Work to be completed:
Write out exactly the lines below that run from the one containing "theorem commandOfBytes_firstBytes (cw" through the one containing "theorem commandOfBytes_bytesOfCommand (cw", both included, with no other lines.

Source data

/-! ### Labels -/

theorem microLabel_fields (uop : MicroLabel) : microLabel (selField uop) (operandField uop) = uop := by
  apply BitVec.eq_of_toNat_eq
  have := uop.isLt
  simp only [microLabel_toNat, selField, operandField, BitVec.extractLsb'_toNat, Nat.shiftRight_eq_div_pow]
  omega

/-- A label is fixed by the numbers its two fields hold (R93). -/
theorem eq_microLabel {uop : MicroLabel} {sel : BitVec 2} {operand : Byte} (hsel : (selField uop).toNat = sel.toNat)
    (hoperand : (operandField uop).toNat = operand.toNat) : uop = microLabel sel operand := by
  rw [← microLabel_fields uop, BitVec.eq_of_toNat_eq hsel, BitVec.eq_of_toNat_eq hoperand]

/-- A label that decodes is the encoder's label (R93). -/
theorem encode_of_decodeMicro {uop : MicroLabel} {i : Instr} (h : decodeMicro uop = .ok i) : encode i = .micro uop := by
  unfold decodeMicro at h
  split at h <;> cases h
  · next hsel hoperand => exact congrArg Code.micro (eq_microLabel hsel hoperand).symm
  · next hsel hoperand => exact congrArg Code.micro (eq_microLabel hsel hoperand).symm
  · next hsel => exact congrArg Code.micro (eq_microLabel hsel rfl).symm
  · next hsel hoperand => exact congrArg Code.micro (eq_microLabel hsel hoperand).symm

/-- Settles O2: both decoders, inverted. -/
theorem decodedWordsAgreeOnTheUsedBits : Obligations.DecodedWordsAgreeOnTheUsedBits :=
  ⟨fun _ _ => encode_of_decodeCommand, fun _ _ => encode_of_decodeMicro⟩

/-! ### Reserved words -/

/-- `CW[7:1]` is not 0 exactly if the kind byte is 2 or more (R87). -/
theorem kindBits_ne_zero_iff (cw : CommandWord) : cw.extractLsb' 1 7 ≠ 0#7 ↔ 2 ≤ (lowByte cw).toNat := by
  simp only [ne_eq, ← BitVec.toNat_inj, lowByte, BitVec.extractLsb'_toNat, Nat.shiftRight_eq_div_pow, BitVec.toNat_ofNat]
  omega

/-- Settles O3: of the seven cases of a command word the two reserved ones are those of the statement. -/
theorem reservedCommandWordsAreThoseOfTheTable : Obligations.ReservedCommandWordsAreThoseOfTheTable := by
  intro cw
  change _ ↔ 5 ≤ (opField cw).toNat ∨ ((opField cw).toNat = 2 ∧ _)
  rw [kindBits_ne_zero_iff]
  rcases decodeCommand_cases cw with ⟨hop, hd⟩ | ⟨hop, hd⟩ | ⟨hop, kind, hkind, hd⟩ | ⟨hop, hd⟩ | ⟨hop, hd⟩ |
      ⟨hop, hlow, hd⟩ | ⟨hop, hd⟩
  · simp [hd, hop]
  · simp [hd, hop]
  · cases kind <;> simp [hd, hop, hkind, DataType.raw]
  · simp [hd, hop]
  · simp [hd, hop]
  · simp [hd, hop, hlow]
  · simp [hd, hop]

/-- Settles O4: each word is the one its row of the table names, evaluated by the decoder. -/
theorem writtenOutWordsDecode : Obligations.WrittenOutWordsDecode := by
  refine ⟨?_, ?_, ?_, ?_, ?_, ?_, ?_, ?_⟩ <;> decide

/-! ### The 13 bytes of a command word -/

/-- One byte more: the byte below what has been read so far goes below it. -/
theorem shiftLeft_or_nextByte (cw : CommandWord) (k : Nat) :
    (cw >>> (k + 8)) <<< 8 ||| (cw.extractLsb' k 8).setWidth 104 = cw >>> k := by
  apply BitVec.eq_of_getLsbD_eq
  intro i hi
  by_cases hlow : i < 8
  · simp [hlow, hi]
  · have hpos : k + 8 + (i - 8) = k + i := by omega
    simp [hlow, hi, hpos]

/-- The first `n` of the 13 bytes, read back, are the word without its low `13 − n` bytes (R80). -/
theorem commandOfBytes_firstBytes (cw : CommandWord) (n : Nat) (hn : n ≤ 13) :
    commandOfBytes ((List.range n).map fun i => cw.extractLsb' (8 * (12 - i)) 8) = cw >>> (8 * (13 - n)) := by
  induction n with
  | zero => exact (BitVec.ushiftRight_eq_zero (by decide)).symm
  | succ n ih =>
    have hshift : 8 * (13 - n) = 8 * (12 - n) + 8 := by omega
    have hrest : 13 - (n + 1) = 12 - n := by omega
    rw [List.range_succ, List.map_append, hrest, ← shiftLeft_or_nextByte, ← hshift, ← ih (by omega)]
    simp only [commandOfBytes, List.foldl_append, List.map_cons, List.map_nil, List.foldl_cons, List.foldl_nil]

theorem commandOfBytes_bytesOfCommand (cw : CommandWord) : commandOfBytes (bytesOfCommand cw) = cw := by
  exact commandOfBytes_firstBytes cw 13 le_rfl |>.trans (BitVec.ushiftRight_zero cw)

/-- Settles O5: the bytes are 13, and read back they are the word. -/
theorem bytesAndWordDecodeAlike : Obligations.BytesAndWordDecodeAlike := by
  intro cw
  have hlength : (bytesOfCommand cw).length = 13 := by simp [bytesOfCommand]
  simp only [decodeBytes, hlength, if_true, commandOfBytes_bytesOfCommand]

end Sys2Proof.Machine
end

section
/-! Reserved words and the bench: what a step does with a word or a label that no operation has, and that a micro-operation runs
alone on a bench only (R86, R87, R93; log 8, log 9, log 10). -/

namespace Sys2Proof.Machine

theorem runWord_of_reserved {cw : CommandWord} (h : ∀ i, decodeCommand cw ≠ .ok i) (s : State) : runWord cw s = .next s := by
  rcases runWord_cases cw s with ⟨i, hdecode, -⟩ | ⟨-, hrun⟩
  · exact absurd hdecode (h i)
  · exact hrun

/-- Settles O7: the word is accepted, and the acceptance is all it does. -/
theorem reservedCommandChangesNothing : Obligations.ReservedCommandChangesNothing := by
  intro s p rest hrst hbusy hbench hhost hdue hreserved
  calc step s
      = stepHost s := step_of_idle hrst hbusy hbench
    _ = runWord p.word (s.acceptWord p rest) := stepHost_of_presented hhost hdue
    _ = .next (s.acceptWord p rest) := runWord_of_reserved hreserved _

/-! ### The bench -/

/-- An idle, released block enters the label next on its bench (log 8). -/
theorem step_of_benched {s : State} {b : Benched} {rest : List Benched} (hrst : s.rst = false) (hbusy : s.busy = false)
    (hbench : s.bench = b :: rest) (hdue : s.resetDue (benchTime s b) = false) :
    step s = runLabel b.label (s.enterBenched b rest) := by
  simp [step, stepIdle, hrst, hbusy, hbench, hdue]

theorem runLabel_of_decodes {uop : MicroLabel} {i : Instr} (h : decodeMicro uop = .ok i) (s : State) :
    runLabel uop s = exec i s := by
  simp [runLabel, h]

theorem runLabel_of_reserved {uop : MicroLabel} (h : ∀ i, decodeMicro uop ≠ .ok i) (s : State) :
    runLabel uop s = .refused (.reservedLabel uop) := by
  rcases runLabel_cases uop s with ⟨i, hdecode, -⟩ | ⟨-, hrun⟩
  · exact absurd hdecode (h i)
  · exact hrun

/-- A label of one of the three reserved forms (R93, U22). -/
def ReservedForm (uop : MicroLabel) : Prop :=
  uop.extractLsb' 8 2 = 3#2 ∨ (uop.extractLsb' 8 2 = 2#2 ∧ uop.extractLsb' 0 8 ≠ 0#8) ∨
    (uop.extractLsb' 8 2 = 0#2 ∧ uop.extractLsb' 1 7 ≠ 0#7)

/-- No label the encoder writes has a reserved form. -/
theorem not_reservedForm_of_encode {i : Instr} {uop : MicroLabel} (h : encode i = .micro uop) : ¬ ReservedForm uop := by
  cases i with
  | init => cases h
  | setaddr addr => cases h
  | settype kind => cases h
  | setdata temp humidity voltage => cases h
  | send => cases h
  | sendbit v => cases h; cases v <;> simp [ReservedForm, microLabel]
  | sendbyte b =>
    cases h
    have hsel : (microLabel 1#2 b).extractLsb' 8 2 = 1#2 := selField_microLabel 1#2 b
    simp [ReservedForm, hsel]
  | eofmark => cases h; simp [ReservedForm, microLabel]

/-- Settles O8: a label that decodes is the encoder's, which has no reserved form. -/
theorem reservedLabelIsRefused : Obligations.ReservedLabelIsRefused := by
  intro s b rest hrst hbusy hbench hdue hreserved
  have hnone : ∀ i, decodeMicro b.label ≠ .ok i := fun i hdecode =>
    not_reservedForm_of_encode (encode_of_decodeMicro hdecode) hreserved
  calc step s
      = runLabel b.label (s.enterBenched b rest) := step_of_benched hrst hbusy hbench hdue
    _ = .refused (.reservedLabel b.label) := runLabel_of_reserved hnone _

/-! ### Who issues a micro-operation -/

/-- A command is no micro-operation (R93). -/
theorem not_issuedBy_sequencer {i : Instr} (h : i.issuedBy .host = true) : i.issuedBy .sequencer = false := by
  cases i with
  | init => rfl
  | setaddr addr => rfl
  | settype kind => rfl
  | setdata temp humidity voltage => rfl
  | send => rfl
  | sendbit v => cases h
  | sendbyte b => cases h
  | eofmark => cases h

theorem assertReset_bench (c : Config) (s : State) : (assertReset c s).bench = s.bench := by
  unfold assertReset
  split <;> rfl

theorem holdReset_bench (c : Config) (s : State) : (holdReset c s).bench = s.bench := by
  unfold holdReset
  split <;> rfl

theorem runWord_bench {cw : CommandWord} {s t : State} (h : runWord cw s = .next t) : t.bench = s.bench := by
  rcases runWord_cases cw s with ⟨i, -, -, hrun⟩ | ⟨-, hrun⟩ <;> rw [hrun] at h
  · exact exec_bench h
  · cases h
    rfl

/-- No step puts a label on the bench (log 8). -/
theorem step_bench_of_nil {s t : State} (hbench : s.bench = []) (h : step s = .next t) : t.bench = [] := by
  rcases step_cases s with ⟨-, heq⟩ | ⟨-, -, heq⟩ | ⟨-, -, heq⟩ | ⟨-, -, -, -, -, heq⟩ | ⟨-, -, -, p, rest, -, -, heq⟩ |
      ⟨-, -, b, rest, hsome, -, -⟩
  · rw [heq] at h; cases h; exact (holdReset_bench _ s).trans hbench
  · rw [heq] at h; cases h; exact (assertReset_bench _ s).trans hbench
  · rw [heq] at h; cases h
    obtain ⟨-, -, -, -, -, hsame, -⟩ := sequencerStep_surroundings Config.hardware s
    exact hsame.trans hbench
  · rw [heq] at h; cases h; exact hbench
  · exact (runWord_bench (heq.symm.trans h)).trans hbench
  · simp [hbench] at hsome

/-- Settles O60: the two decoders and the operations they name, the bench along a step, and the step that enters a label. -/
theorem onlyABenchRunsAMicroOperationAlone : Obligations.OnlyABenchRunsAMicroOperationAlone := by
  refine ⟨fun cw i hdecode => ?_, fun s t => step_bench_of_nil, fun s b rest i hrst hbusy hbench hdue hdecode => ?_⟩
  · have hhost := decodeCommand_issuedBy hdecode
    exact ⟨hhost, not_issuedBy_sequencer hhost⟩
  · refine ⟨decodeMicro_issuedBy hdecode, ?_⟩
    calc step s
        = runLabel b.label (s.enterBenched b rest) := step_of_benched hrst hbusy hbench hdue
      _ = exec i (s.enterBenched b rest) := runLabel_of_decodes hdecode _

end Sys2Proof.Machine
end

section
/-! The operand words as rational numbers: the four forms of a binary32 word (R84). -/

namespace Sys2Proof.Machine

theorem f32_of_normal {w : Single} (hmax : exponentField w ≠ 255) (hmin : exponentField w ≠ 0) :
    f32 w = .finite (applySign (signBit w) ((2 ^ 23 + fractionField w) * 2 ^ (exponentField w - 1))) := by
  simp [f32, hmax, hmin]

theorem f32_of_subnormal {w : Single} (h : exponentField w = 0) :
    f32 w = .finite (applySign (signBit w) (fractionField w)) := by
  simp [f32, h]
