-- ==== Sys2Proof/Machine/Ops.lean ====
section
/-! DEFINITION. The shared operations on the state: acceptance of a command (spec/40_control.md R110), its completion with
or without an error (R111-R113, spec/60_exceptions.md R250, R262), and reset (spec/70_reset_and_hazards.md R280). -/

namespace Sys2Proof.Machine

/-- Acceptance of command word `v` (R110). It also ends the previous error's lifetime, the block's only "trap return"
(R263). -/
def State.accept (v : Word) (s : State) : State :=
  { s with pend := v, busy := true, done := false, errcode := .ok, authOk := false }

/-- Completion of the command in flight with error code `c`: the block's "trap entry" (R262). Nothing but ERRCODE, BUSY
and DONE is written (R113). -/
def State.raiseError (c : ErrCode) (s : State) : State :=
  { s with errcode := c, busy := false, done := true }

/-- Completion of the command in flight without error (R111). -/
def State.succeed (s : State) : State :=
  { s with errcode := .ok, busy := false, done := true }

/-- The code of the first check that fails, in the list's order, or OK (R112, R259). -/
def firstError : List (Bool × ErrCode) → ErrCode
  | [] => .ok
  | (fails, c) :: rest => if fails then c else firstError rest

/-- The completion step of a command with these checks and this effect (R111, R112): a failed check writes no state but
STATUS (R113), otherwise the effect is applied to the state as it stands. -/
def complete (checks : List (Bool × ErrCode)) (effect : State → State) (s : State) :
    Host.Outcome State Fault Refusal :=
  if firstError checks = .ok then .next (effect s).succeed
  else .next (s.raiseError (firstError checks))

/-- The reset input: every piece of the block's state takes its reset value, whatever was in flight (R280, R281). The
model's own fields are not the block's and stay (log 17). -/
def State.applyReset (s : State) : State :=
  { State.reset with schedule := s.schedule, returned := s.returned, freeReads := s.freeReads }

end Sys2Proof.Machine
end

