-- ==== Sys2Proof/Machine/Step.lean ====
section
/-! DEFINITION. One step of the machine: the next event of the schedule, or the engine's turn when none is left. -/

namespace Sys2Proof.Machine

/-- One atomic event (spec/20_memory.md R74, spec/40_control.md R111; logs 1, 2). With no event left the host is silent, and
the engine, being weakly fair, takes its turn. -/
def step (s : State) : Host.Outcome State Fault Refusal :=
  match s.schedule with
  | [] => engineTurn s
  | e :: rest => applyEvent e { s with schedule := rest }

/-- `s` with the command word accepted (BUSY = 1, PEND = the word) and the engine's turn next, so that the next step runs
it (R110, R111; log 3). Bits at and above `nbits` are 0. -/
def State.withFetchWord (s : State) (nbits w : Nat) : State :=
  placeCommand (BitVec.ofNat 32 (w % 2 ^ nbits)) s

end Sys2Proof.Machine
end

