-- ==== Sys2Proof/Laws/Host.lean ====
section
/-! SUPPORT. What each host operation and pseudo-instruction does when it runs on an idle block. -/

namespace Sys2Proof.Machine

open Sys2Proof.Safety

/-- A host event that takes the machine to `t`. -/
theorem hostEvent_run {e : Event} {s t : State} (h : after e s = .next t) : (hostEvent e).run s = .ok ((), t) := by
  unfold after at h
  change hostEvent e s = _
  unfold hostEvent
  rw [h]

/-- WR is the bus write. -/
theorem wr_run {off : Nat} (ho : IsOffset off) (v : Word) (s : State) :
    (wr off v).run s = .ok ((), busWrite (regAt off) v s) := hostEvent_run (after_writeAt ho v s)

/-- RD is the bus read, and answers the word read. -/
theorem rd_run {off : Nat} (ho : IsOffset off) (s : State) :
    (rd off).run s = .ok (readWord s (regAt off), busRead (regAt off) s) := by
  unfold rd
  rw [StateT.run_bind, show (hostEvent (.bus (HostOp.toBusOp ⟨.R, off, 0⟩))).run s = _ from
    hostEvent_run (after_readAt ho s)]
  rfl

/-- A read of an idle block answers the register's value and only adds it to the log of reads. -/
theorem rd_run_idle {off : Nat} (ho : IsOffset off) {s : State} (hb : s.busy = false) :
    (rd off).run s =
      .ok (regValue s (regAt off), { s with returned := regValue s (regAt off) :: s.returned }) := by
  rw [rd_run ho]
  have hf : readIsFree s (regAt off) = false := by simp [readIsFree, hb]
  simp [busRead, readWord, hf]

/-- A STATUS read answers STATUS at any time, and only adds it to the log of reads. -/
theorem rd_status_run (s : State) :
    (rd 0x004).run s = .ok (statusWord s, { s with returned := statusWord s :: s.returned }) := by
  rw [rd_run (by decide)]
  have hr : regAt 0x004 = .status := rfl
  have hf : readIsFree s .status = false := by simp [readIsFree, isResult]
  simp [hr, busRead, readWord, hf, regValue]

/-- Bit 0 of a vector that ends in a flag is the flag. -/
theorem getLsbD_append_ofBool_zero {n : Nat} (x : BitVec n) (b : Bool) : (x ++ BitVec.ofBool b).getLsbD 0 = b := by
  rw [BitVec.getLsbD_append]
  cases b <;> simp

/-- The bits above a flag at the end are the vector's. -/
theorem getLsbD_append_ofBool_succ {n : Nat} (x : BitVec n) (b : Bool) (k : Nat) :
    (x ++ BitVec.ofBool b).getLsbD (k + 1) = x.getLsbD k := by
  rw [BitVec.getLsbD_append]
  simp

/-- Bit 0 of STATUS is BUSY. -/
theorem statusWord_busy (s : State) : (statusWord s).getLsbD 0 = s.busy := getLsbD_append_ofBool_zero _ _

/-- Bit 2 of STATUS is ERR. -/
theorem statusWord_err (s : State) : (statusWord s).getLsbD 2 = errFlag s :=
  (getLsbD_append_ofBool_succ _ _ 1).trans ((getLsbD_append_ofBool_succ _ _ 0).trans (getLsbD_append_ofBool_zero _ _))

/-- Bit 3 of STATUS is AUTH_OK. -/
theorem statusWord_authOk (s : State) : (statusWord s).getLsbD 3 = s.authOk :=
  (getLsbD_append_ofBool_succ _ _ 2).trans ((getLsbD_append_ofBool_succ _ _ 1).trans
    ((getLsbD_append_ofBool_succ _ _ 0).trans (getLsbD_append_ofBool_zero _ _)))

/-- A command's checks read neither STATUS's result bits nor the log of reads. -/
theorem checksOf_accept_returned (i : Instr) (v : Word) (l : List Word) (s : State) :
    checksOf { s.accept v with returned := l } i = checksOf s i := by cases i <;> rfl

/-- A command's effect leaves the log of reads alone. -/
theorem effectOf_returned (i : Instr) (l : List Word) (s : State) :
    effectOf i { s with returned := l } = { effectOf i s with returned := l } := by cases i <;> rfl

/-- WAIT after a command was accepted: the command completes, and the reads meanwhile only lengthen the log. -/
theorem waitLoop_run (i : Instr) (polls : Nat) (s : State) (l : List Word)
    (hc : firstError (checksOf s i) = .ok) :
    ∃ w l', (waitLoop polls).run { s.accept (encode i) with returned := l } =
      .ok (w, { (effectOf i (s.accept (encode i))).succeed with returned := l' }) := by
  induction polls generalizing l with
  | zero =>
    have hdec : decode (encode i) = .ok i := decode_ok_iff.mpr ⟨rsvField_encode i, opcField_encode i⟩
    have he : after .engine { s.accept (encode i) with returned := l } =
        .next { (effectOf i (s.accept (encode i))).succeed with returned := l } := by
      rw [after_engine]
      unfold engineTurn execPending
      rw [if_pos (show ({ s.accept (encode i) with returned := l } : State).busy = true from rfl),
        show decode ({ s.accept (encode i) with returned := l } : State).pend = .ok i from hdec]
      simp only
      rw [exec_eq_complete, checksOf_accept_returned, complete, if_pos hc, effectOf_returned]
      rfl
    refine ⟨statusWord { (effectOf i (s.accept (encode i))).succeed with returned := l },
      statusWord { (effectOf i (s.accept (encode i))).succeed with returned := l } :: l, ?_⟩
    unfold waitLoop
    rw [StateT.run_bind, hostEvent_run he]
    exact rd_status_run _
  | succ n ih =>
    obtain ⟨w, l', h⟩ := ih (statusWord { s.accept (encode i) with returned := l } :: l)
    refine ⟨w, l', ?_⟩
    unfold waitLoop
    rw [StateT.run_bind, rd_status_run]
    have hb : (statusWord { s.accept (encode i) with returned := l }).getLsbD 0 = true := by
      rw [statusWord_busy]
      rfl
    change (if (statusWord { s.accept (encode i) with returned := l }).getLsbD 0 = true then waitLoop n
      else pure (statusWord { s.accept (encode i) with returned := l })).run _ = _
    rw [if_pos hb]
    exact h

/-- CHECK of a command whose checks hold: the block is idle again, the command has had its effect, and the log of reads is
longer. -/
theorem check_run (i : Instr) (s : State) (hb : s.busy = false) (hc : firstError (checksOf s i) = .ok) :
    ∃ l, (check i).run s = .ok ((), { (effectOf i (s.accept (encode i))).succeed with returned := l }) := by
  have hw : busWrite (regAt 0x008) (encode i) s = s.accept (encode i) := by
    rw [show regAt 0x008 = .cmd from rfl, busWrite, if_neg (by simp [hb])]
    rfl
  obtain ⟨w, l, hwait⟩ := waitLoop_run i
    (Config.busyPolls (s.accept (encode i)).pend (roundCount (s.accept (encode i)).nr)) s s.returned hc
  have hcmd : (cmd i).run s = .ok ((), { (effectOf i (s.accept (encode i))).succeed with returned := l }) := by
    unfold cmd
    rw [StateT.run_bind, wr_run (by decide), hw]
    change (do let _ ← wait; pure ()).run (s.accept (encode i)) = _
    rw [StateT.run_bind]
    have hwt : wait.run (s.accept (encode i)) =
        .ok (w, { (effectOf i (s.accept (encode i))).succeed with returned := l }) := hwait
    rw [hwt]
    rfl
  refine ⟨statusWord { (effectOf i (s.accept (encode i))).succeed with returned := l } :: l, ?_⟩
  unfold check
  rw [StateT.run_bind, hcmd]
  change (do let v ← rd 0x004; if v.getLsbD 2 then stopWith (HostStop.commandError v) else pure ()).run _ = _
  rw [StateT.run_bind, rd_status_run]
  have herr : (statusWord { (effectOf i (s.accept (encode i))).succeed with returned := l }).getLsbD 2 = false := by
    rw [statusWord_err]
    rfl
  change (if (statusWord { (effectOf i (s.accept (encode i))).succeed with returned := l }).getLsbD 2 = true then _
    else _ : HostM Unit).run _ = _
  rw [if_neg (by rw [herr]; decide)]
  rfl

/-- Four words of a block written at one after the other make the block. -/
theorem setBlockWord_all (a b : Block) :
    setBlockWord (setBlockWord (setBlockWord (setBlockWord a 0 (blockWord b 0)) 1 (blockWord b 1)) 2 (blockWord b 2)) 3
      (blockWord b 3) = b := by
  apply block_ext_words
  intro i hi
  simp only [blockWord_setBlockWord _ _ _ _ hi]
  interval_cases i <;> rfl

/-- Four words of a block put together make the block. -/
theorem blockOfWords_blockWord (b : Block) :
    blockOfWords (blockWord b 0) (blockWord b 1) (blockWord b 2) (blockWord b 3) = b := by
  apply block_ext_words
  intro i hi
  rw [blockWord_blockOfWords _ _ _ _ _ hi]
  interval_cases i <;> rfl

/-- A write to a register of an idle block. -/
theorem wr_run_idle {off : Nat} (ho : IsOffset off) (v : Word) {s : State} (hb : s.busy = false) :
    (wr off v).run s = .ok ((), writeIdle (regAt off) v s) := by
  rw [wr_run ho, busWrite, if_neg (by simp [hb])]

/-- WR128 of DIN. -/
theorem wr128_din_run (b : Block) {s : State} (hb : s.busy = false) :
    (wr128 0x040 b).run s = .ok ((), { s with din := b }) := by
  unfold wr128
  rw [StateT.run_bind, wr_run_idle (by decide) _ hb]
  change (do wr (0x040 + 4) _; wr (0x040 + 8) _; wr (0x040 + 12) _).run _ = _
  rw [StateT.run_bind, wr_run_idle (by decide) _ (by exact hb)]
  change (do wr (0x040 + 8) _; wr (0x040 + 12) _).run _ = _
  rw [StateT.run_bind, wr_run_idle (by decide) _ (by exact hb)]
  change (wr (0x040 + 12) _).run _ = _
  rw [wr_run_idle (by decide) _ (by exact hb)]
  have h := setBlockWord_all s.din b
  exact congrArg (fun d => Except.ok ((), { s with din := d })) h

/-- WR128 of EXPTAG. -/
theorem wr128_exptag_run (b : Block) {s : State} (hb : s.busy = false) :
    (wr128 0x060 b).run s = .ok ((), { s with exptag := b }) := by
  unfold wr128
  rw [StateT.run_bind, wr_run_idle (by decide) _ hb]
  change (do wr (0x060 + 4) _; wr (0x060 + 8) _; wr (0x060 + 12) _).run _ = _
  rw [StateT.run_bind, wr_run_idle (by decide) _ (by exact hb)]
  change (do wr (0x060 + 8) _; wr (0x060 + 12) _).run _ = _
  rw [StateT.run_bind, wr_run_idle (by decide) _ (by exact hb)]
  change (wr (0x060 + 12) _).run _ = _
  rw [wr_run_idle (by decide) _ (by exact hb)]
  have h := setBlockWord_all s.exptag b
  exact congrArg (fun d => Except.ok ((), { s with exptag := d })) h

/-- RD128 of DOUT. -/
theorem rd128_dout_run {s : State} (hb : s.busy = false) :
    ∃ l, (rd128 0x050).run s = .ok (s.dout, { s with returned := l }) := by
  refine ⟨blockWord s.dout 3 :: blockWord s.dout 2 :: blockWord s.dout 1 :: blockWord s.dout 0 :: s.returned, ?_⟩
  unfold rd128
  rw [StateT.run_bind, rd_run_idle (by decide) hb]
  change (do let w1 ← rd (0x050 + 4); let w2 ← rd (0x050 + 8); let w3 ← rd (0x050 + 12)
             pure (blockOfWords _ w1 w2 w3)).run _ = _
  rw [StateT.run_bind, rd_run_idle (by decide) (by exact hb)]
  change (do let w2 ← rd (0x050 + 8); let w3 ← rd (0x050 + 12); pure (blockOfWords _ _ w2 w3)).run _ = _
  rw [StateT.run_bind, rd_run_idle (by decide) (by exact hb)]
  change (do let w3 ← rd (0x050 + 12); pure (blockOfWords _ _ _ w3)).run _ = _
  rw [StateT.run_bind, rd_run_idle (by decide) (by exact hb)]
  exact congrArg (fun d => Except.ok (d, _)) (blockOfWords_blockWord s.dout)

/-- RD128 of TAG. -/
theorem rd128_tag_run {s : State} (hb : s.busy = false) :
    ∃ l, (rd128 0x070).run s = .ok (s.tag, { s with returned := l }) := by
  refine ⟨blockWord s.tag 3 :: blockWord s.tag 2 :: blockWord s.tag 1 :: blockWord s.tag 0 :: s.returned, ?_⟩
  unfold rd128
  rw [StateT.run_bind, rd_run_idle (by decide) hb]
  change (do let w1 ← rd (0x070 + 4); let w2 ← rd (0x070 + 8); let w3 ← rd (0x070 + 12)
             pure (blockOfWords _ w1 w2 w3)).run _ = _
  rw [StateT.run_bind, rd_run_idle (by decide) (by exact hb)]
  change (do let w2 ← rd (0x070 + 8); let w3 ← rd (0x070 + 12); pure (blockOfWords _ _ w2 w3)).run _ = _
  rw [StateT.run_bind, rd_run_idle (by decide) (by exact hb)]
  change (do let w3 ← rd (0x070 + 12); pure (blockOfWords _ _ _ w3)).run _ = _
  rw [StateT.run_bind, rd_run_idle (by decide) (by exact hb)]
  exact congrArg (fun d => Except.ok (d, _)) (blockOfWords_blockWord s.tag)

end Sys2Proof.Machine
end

Answer below:
theorem commandOfBytes_firstBytes (cw : CommandWord) (n : Nat) (hn : n ≤ 13) :
    commandOfBytes ((List.range n).map fun i => cw.extractLsb' (8 * (12 - i)) 8) = cw >>> (8 * (13 - n)) := by
  induction n with
  | zero => exact (BitVec.ushiftRight_eq_zero (by decide)).symm
  | succ n ih =>
    have hshift : 8 * (13 - n) = 8 * (12 - n) + 8 := by omega
    have hrest : 13 - (n + 1) = 12 - n := by omega
    rw [List.range_succ, List.map_append, hrest, ← shiftLeft_or_nextByte, ← hshift, ← ih (by omega)]
    simp only [commandOfBytes, List.foldl_append, List.map_cons, List.map_nil, List.foldl_cons, List.foldl_nil]

theorem commandOfBytes_bytesOfCommand (cw : CommandWord) : commandOfBytes (bytesOfCommand cw) = cw := by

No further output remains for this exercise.